紀尾井坂の変という名称から、紀尾井坂で襲撃は起こったと考えられがちですが、案内板によると、事件の現場は紀尾井坂ではなく、清水坂の現在の清水谷公園の前あたりだそうです。大久保の先払いの灯火を持った従者が紀尾井坂に差し掛かっていたことから紀尾井坂で起きた事件として記憶されたとのことです。清水谷公園には、大久保の哀悼碑が建っています。

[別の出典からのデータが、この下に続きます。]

-- ==== Sys2Proof/Machine/VectorCvt.lean ====
section
/-! DEFINITION. The vector conversions (spec/05_long_vectors.md R190 to R192). -/

namespace Sys2Proof.Machine

/-- The random bits of element i when RM selects SR (R192). -/
def vsr (c : Chip) (u : StrandId) (i : Nat) : Nat :=
  let r := (vcreg (strandOf c u) 5).toNat
  srBits c.seed (r / 2 ^ 40) ((r % 2 ^ 40 + i) % 2 ^ 40) 0 1

/-- Whether a rounding mode is reserved (R74). -/
def rmBad (rm : Fin 8) : Bool := decide (5 < rm.val)

/-- An element conversion between sw and dw bits (codes 0 to 5): VL is bounded by the wider width. -/
def vcvtElem (w : W32) (u : StrandId) (vd va : Fin 32) (m : Bool) (rm : Fin 8) (sw dw : Nat) (f : Nat → Nat → Nat × Nat)
    (c : Chip) : Chip :=
  let st := strandOf c u
  issue c u { word := w, illegal := rmBad rm || (m && vd.val == 0), srcs := (va.val :: maskReg m).map fR,
              last := vecFault st (vd.val :: va.val :: maskReg m) (typeFault st (decide (2048 / max sw dw < vlOf st))),
              act := fun c =>
                let k := coreOf c u.core
                let n := vlOf (strandOf c u)
                let r := fun i => f (vsr c u i) (velem (vreg k va) sw i)
                vecWrite u vd 6 (vfill dw (vactive k m) (fun i => (r i).1) n (vreg k vd))
                  (vflagsOf (vactive k m) (fun i => (r i).2) n) c }

def execVcvtFp32Bf16 (u : StrandId) (vd va : Fin 32) (m : Bool) (rm : Fin 8) (s : State) : Ans :=
  onChip s (vcvtElem (insnWord (.vcvtFp32Bf16 u vd va m rm)) u vd va m rm 32 16 (fun x a => fenc fmtBF16 rm x (fdec fmtFP32 a)))
def execVcvtFp32Fp16 (u : StrandId) (vd va : Fin 32) (m : Bool) (rm : Fin 8) (s : State) : Ans :=
  onChip s (vcvtElem (insnWord (.vcvtFp32Fp16 u vd va m rm)) u vd va m rm 32 16 (fun x a => fenc fmtFP16 rm x (fdec fmtFP32 a)))
def execVcvtBf16Fp32 (u : StrandId) (vd va : Fin 32) (m : Bool) (rm : Fin 8) (s : State) : Ans :=
  onChip s (vcvtElem (insnWord (.vcvtBf16Fp32 u vd va m rm)) u vd va m rm 16 32 (fun x a => fenc fmtFP32 rm x (fdec fmtBF16 a)))
def execVcvtFp16Fp32 (u : StrandId) (vd va : Fin 32) (m : Bool) (rm : Fin 8) (s : State) : Ans :=
  onChip s (vcvtElem (insnWord (.vcvtFp16Fp32 u vd va m rm)) u vd va m rm 16 32 (fun x a => fenc fmtFP32 rm x (fdec fmtFP16 a)))
def execVcvtFp32I16 (u : StrandId) (vd va : Fin 32) (m : Bool) (rm : Fin 8) (s : State) : Ans :=
  onChip s (vcvtElem (insnWord (.vcvtFp32I16 u vd va m rm)) u vd va m rm 32 16 (fun x a => toI16 rm x (fdec fmtFP32 a)))
def execVcvtI16Fp32 (u : StrandId) (vd va : Fin 32) (m : Bool) (rm : Fin 8) (s : State) : Ans :=
  onChip s (vcvtElem (insnWord (.vcvtI16Fp32 u vd va m rm)) u vd va m rm 16 32 (fun x a => fenc fmtFP32 rm x (ofI16 a)))

/-- Codes 6 to 13 need M = 0 and VL of 32 or 64 (R191). -/
def blockType (st : Strand) (m : Bool) : Option Exc := typeFault st (m || !(vlOf st == 32 || vlOf st == 64))

/-- Put a list of codes of w bits from bit `at0` on. -/
def putCodes (w : Nat) : List Nat → Nat → VReg → VReg
  | [], _, v => v
  | x :: xs, at0, v => putCodes w xs (at0 + w) (BitVec.ofNat 2048 (natSetBits v.toNat (at0 + w - 1) at0 x))

/-- The blocks of a conversion into a block format: planes, exponents (two bytes), flags. -/
def packBlocks (f : QFmt) (rm n : Nat) (src : Nat → FV × Nat) (vd : VReg) : Nat → VReg × Nat × Nat
  | 0 => (vd, 0, 0)
  | b + 1 =>
    let p := packBlocks f rm n src vd b
    let q := qblock f rm ((List.range 32).map (fun i => src (32 * b + i)))
    (putCodes f.bits q.2.1 (16 * f.words * b) p.1, p.2.1 + q.1 * 2 ^ (8 * b), forr p.2.2 q.2.2)

/-- FP32 into an element plane in vd and exponents in vb (R191). Where vd and vb name one register, the
exponent write, which is issued after the plane, stands; a set M bit is found by the vector-type fault before
v0 counts as a register that is read (DESIGN CHOICE, log entry 52: the rule says neither). -/
def vcvtPack (w : W32) (u : StrandId) (vd va vb : Fin 32) (m : Bool) (rm : Fin 8) (f : QFmt) (c : Chip) : Chip :=
  let st := strandOf c u
  issue c u { word := w, illegal := rmBad rm || (m && vd.val == 0), srcs := [fR va],
              last := vecFault st [vd.val, va.val, vb.val] (blockType st m),
              act := fun c =>
                let k := coreOf c u.core
                let n := vlOf (strandOf c u)
                let r := packBlocks f rm n (fun i => (fdec fmtFP32 (velem (vreg k va) 32 i), vsr c u i)) (vreg k vd) (n / 32)
                let ex := BitVec.ofNat 2048 (natSetBits (vreg k vb).toNat 15 0 r.2.1)
                putFlags (putVec (putVec c u vd 6 r.1 false false 0) u vb 6 ex false false 0) u (vcR 4) 6 r.2.2 }

def execVcvtFp32Q8 (u : StrandId) (vd va vb : Fin 32) (m : Bool) (rm : Fin 8) (s : State) : Ans :=
  onChip s (vcvtPack (insnWord (.vcvtFp32Q8 u vd va vb m rm)) u vd va vb m rm .q8)
def execVcvtFp32Q6 (u : StrandId) (vd va vb : Fin 32) (m : Bool) (rm : Fin 8) (s : State) : Ans :=
  onChip s (vcvtPack (insnWord (.vcvtFp32Q6 u vd va vb m rm)) u vd va vb m rm .q6)
def execVcvtFp32Q4 (u : StrandId) (vd va vb : Fin 32) (m : Bool) (rm : Fin 8) (s : State) : Ans :=
  onChip s (vcvtPack (insnWord (.vcvtFp32Q4 u vd va vb m rm)) u vd va vb m rm .q4)
def execVcvtFp32I8 (u : StrandId) (vd va vb : Fin 32) (m : Bool) (rm : Fin 8) (s : State) : Ans :=
  onChip s (vcvtPack (insnWord (.vcvtFp32I8 u vd va vb m rm)) u vd va vb m rm .i8)

/-- Element i of an element plane held from bit 0 of a register (R70, R191). -/
def planeElem (f : QFmt) (v : VReg) (i : Nat) : Nat :=
  v.toNat / 2 ^ (16 * f.words * (i / 32) + f.bits * (i % 32)) % 2 ^ f.bits

/-- A block plane into FP32 (R191). -/
def vcvtUnpack (w : W32) (u : StrandId) (vd va vb : Fin 32) (m : Bool) (rm : Fin 8) (f : QFmt) (c : Chip) : Chip :=
  let st := strandOf c u
  issue c u { word := w, illegal := rmBad rm || (m && vd.val == 0), srcs := [fR va, fR vb],
              last := vecFault st [vd.val, va.val, vb.val] (blockType st m),
              act := fun c =>
                let k := coreOf c u.core
                let n := vlOf (strandOf c u)
                let r := fun i => fenc fmtFP32 rm (vsr c u i)
                  (qdec f (natBits (vreg k vb).toNat (8 * (i / 32) + 7) (8 * (i / 32))) (planeElem f (vreg k va) i))
                vecWrite u vd 6 (vfill 32 (fun _ => true) (fun i => (r i).1) n (vreg k vd))
                  (vflagsOf (fun _ => true) (fun i => (r i).2) n) c }

def execVcvtQ8Fp32 (u : StrandId) (vd va vb : Fin 32) (m : Bool) (rm : Fin 8) (s : State) : Ans :=
  onChip s (vcvtUnpack (insnWord (.vcvtQ8Fp32 u vd va vb m rm)) u vd va vb m rm .q8)
def execVcvtQ6Fp32 (u : StrandId) (vd va vb : Fin 32) (m : Bool) (rm : Fin 8) (s : State) : Ans :=
  onChip s (vcvtUnpack (insnWord (.vcvtQ6Fp32 u vd va vb m rm)) u vd va vb m rm .q6)
def execVcvtQ4Fp32 (u : StrandId) (vd va vb : Fin 32) (m : Bool) (rm : Fin 8) (s : State) : Ans :=
  onChip s (vcvtUnpack (insnWord (.vcvtQ4Fp32 u vd va vb m rm)) u vd va vb m rm .q4)
def execVcvtI8Fp32 (u : StrandId) (vd va vb : Fin 32) (m : Bool) (rm : Fin 8) (s : State) : Ans :=
  onChip s (vcvtUnpack (insnWord (.vcvtI8Fp32 u vd va vb m rm)) u vd va vb m rm .i8)

end Sys2Proof.Machine
end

大久保は、仕事面ではとても厳格でだれもが恐れる威厳を持っていたそうですが、家では子煩悩な父親であったと伝わっています。また私財も国のために投じ、私腹を肥やすようなことは一切なく、死後は8000円もの借財がのみが残りました。国のためを思い、全身全霊で生きていた人であることには間違いはないようです。
また生前、西郷どんの手紙を常に懐に入れ、暗殺の際にも2通の血染めの手紙があったといいます。西郷のことを一番思っていたのは彼なのかもしれません。
清水谷公園を散策すると、写真のような古い石垣を見つけました、こちらも江戸期の紀州藩邸の名残かもしれません。
桜田門外の変から、紀尾井坂の変まではわずか18年です。幕末から明治の時代の流れの速さを感じずにはいられません。奇しくも井伊家中屋敷の裏道で18年後にまたも国の最高権力者が命を落とすことになりました。
「西郷どん」の瑛太さんが演じる大久保利通がこれからどんな人物として描かれるのか、そして西郷との関係についても注目し、楽しみにしたいと思います。